● **Instructions for the task**
Using the listing below, set down exactly the lines starting at the line that contains "hypotheses a state that meets them. -/" and ending at the line that contains "LineAsm.reset with lb", both included, and no others.

Supplied records Start Marker

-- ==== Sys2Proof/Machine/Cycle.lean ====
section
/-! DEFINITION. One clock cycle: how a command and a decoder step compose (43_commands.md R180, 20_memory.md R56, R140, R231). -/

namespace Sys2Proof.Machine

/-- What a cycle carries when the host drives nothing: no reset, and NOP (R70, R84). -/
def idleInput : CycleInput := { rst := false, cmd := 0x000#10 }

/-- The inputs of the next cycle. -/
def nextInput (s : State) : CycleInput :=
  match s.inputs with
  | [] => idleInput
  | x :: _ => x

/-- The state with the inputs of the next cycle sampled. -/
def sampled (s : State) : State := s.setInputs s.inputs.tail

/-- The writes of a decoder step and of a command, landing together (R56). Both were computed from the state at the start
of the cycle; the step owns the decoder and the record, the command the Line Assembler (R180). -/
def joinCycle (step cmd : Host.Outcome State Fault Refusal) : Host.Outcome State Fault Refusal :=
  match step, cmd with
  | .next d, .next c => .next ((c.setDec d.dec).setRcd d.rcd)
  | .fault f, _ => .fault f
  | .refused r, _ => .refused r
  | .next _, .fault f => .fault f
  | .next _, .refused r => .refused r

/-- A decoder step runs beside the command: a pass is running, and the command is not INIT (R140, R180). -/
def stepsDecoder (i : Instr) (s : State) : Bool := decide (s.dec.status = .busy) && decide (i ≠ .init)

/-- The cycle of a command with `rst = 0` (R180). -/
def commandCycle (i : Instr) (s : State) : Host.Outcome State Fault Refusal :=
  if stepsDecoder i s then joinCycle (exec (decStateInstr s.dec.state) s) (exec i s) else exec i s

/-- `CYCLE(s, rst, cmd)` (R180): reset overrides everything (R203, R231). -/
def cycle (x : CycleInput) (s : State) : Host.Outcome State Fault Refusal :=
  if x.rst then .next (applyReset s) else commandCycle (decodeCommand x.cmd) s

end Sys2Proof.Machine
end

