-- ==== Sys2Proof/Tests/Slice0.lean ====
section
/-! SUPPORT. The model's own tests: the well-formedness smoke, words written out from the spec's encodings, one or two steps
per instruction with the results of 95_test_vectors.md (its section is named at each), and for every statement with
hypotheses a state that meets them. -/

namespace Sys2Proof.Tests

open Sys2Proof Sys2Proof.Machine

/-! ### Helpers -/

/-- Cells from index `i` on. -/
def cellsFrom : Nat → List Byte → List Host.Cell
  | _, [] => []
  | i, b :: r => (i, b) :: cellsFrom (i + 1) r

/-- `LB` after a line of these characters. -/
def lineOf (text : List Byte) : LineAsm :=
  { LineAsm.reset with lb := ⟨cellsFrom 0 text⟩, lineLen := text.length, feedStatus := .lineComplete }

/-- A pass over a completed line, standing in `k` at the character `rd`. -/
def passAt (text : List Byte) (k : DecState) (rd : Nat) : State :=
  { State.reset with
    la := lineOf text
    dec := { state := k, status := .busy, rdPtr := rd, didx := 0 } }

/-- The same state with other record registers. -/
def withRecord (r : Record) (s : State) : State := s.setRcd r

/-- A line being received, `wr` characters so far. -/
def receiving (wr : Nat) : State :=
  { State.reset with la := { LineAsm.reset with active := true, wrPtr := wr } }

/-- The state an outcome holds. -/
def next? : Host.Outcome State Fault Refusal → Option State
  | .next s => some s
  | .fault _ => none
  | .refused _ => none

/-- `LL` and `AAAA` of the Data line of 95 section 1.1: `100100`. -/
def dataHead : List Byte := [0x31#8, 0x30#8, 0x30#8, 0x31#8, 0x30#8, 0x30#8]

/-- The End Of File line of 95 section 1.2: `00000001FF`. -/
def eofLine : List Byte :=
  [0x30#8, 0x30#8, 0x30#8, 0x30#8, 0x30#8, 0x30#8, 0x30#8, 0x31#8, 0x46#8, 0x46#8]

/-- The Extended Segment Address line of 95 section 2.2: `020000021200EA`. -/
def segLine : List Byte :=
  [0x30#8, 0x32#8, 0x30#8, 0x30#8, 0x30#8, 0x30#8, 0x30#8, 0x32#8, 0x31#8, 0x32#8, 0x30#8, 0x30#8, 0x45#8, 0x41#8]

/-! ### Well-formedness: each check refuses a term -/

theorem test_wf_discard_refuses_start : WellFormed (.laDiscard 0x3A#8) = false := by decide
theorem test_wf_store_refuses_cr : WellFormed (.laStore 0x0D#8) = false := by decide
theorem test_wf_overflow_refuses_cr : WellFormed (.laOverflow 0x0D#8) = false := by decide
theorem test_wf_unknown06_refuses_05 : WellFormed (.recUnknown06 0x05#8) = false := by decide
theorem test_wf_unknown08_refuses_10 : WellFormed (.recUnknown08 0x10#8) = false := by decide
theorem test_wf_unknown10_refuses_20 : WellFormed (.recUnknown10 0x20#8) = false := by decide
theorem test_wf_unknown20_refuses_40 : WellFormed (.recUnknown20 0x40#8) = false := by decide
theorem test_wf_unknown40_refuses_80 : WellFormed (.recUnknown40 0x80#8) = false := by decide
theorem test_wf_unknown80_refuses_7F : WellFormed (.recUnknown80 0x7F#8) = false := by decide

Supplied records End Marker

● **Reply**
hypotheses a state that meets them. -/

namespace Sys2Proof.Tests

open Sys2Proof Sys2Proof.Machine

/-! ### Helpers -/

/-- Cells from index `i` on. -/
def cellsFrom : Nat → List Byte → List Host.Cell
  | _, [] => []
  | i, b :: r => (i, b) :: cellsFrom (i + 1) r

/-- `LB` after a line of these characters. -/
def lineOf (text : List Byte) : LineAsm :=
  { LineAsm.reset with lb := ⟨cellsFrom 0 text⟩, lineLen := text.length, feedStatus := .lineComplete }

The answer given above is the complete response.